Open RealAnna opened this issue 4 years ago • 0 comments

The goal of this ticket is to create tests to verify Keptn's high availability KEP48. Using the litmus dashboard create scheduled /randomly repeated tests for the following continuous delivery scenarios:

Network Failure

Introduce 10s delay, 30s delay, and 60s delay.

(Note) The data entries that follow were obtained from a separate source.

/-- Heartwood answers a request: both enter the transcript that it signs. -/
def State.answer (s : State) (msg resp : List Byte) : State :=
  { s with heart := { s.heart with transcript := s.heart.transcript ++ msg ++ resp, responses := s.heart.responses ++ [resp] } }

/-- Bytes of the next response that the spec does not lay out. -/
def State.spdmFree (s : State) (code : Nat) : List Byte := Config.spdmBytes code s.heart.responses.length

/-- A request that needs the negotiation to have come so far. -/
def State.answerIf (s : State) (ready : Bool) (msg resp : List Byte) : State :=
  s.answer msg (if ready then resp else spdmError 0x04 0)

/-- GET_VERSION begins a negotiation and its transcript. -/
def State.getVersion (s : State) : State :=
  let msg := [0x10, 0x84, 0, 0]
  let h : Heartwood := { s.heart with transcript := [], version := true, caps := false, algs := false }
  State.answer { s with heart := h } msg ([0x10, 0x04, 0, 0] ++ s.spdmFree 0x04)

def execGetVersion (s : State) : Host.Outcome State Fault Refusal := .next s.getVersion

/-- GET_CAPABILITIES. -/
def State.getCapabilities (s : State) : State :=
  let ok := s.heart.version
  State.answerIf { s with heart := { s.heart with caps := s.heart.caps || ok } } ok (spdmHead 0xE1 0 0)
    (spdmHead 0x61 0 0 ++ s.spdmFree 0x61)

def execGetCapabilities (s : State) : Host.Outcome State Fault Refusal := .next s.getCapabilities

/-- NEGOTIATE_ALGORITHMS: ECDSA P-384 and SHA-384. -/
def State.negotiate (s : State) (msg : List Byte) : State :=
  let ok := s.heart.version && s.heart.caps
  State.answerIf { s with heart := { s.heart with algs := s.heart.algs || ok } } ok msg (spdmHead 0x63 0 0 ++ s.spdmFree 0x63)

def execNegotiateAlgorithms (msg : List Byte) (s : State) : Host.Outcome State Fault Refusal := .next (s.negotiate msg)

/-- The negotiation is complete. -/
def State.negotiated (s : State) : Bool := s.heart.version && s.heart.caps && s.heart.algs

/-- GET_DIGESTS: the digest of the certificate chain in slot 0. -/
def State.getDigests (s : State) : State :=
  s.answerIf s.negotiated (spdmHead 0x81 0 0) (spdmHead 0x01 0 1 ++ Digest.sha384 Config.certificate)

def execGetDigests (s : State) : Host.Outcome State Fault Refusal := .next s.getDigests

/-- GET_CERTIFICATE: the portion of the chain that the request names by offset and length. -/
def State.getCertificate (s : State) (msg : List Byte) : State :=
  let off := field msg 4 2
  let part := sub Config.certificate off (field msg 6 2)
  s.answerIf s.negotiated msg
    (spdmHead 0x02 0 0 ++ leBytes part.length 2 ++ leBytes (Config.certificate.length - off - part.length) 2 ++ part)

def execGetCertificate (msg : List Byte) (s : State) : Host.Outcome State Fault Refusal := .next (s.getCertificate msg)

/-- A response signed over the transcript, the request and itself. -/
def State.signed (s : State) (msg body : List Byte) : List Byte :=
  body ++ Config.ecdsaSign (s.heart.transcript ++ msg ++ body)

/-- CHALLENGE: signed with ECDSA P-384 over the transcript. -/
def State.challenge (s : State) (msg : List Byte) : State :=
  s.answerIf s.negotiated msg
    (s.signed msg (spdmHead 0x03 0 1 ++ Digest.sha384 Config.certificate ++ s.spdmFree 0x03))

def execChallenge (msg : List Byte) (s : State) : Host.Outcome State Fault Refusal := .next (s.challenge msg)

/-- One measurement block: index n reports MR(n − 1). -/
def State.measurement (s : State) (n : Nat) : List Byte :=
  let v := s.heart.mr.toArray.getD (n - 1) []
  leBytes n 1 ++ [1] ++ leBytes (v.length + 3) 2 ++ [0x80] ++ leBytes v.length 2 ++ v

/-- GET_MEASUREMENTS: index 0 asks for the number, 1 to 8 for one, 0xFF for all; bit 0 of the attributes asks for a
signature. -/
def State.getMeasurements (s : State) (index : Nat) (msg : List Byte) : State :=
  let ns := if index = 0xFF then (List.range 8).map (· + 1) else if index = 0 then [] else [index]
  let vs := (ns.map s.measurement).flatten
  let body := spdmHead 0x60 (if index = 0 then 8 else 0) 0 ++ leBytes ns.length 1 ++ leBytes vs.length 3 ++ vs ++ s.spdmFree 0x60
  s.answerIf s.negotiated msg
    (if 8 < index ∧ index ≠ 0xFF then spdmError 0x01 0
    else if bits (field msg 2 1) 0 1 = 1 then s.signed msg body else body)

def execGetMeasurements (index : Nat) (msg : List Byte) (s : State) : Host.Outcome State Fault Refusal :=
  .next (s.getMeasurements index msg)

/-- Any other request receives ERROR with UnsupportedRequest. -/
def execSpdmUnsupportedRequest (msg : List Byte) (s : State) : Host.Outcome State Fault Refusal :=
  .next (s.answer msg (spdmError 0x07 (field msg 1 1)))

/-! ## The debug token (R442, R443) -/

/-- A response to VENDOR_DEFINED_REQUEST. -/
def vendorResponse (payload : List Byte) : List Byte := spdmHead 0x7E 0 0 ++ payload

/-- A request that carries a vendor payload. -/
def vendorRequest (payload : List Byte) : List Byte := spdmHead 0xFE 0 0 ++ payload

/-- Command 0x01: a nonce of 16 bytes, which replaces an earlier one. -/
def State.nonceRequest (s : State) (nonce : List Byte) : State :=
  if nonce.length != 16 then s
  else
    State.answer { s with heart := { s.heart with nonce := some nonce, issued := s.heart.issued + 1 } }
      (vendorRequest [0x01]) (vendorResponse (leBytes s.heart.bootCount.toNat 4 ++ nonce))

def execDebugNonceRequest (nonce : List Byte) (s : State) : Host.Outcome State Fault Refusal := .next (s.nonceRequest nonce)

/-- The status of a token: the checks in the order of their codes. -/
def State.tokenStatus (s : State) (t : List Byte) : Nat :=
  if !Config.ecdsaVerify (sub t 0 64) (sub t 0x40 48) (sub t 0x70 48) then 1
  else if s.heart.nonce ≠ some (sub t 0x28 16) ∨ field t 0x24 4 ≠ s.heart.bootCount.toNat then 2
  else if sub t 0 32 ≠ (s.heart.mr.toArray.getD 1 []).take 32 then 3
  else if (field t 0x20 1 ≠ 1 ∧ field t 0x20 1 ≠ 2) ∨ zeros t 0x21 3 = false ∨ zeros t 0x38 8 = false then 4
  else 0

/-- Command 0x02: an accepted token enters debug-authorized with its level, which is in force where R443 allows it
(DEDUCED, log entry 95); the nonce is used up. -/
def State.token (s : State) (t : List Byte) : State :=
  let msg := vendorRequest ([0x02] ++ t)
  if t.length != 160 then s.answer msg (spdmError 0x01 0)
  else
    let st := s.tokenStatus t
    let s1 : State := { s with heart := { s.heart with nonce := none } }
    let s2 : State :=
      if st = 0 ∧ s.security ≠ .manufacturing then
        { s1 with security := .authorized, debug := field t 0x20 1 }
      else s1
    s2.answer msg (vendorResponse (leBytes st 1))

[ ] Inject network communication latency towards shipyard-controller. Expected behavior:
- I would expect shipyard-controller to fail a sequence? But sequence should terminate anyhow.
[ ] Inject network communication latency towards gitea upstream. Expected behavior:
- I would expect shipyard-controller to fail the sequences. But sequence should terminate anyhow.
[ ] kill Nats. Expected behavior:
- I would expect shipyard-controller to not receive events during nat downtime, but to not have issue after restart. New sequence should terminate when Nats comes back up.
[ ] Kill api-gateway. Expected behavior:
- I would expect shipyard-controller to fail the sequences. But sequence should terminate anyhow.

Pod Failure

[ ] Killing a random control plane pod. Expected behavior:
- if the pod is the shipyard-controller and it's the leader, then a new leader election should happen, deployment should be successful, all pods should be up and running.
- if pod is a service involved in the deployment eg. lighthouse, helm, etc replicas should work and deployment should be successful, all pods should be up and running.
[ ] Killing all shipyard-controller pods. Expected behavior:
- new leader and replicas should pick up queued events, deployment should be successful, all pods should be up and running.
[ ] Killing all control pods for either helm/lighthouse/api. Expected behavior:
- The sequence should terminate, sequence status can be failed, all pods should be up and running.
[ ] Killing all jmeter service pods. Expected behavior:
- The sequence should terminate, sequence status must be failed by JMeter, all pods should be up and running.

Container Failure

[ ] Killing distributor in control plane pods. Expected behavior:
- Service fails to respond to shipyard, sequence may fail but it will terminate.
[ ] Killing service container in control plane pods . Expected behavior:
- The sequence should eventually end, either successfully, failing, or timing out.

Node Failure

[ ] cause node restart. Expected behavior:
- Some downtime , but eventually, all keptn core should be up and working.

Feb 23 '22 10:02 RealAnna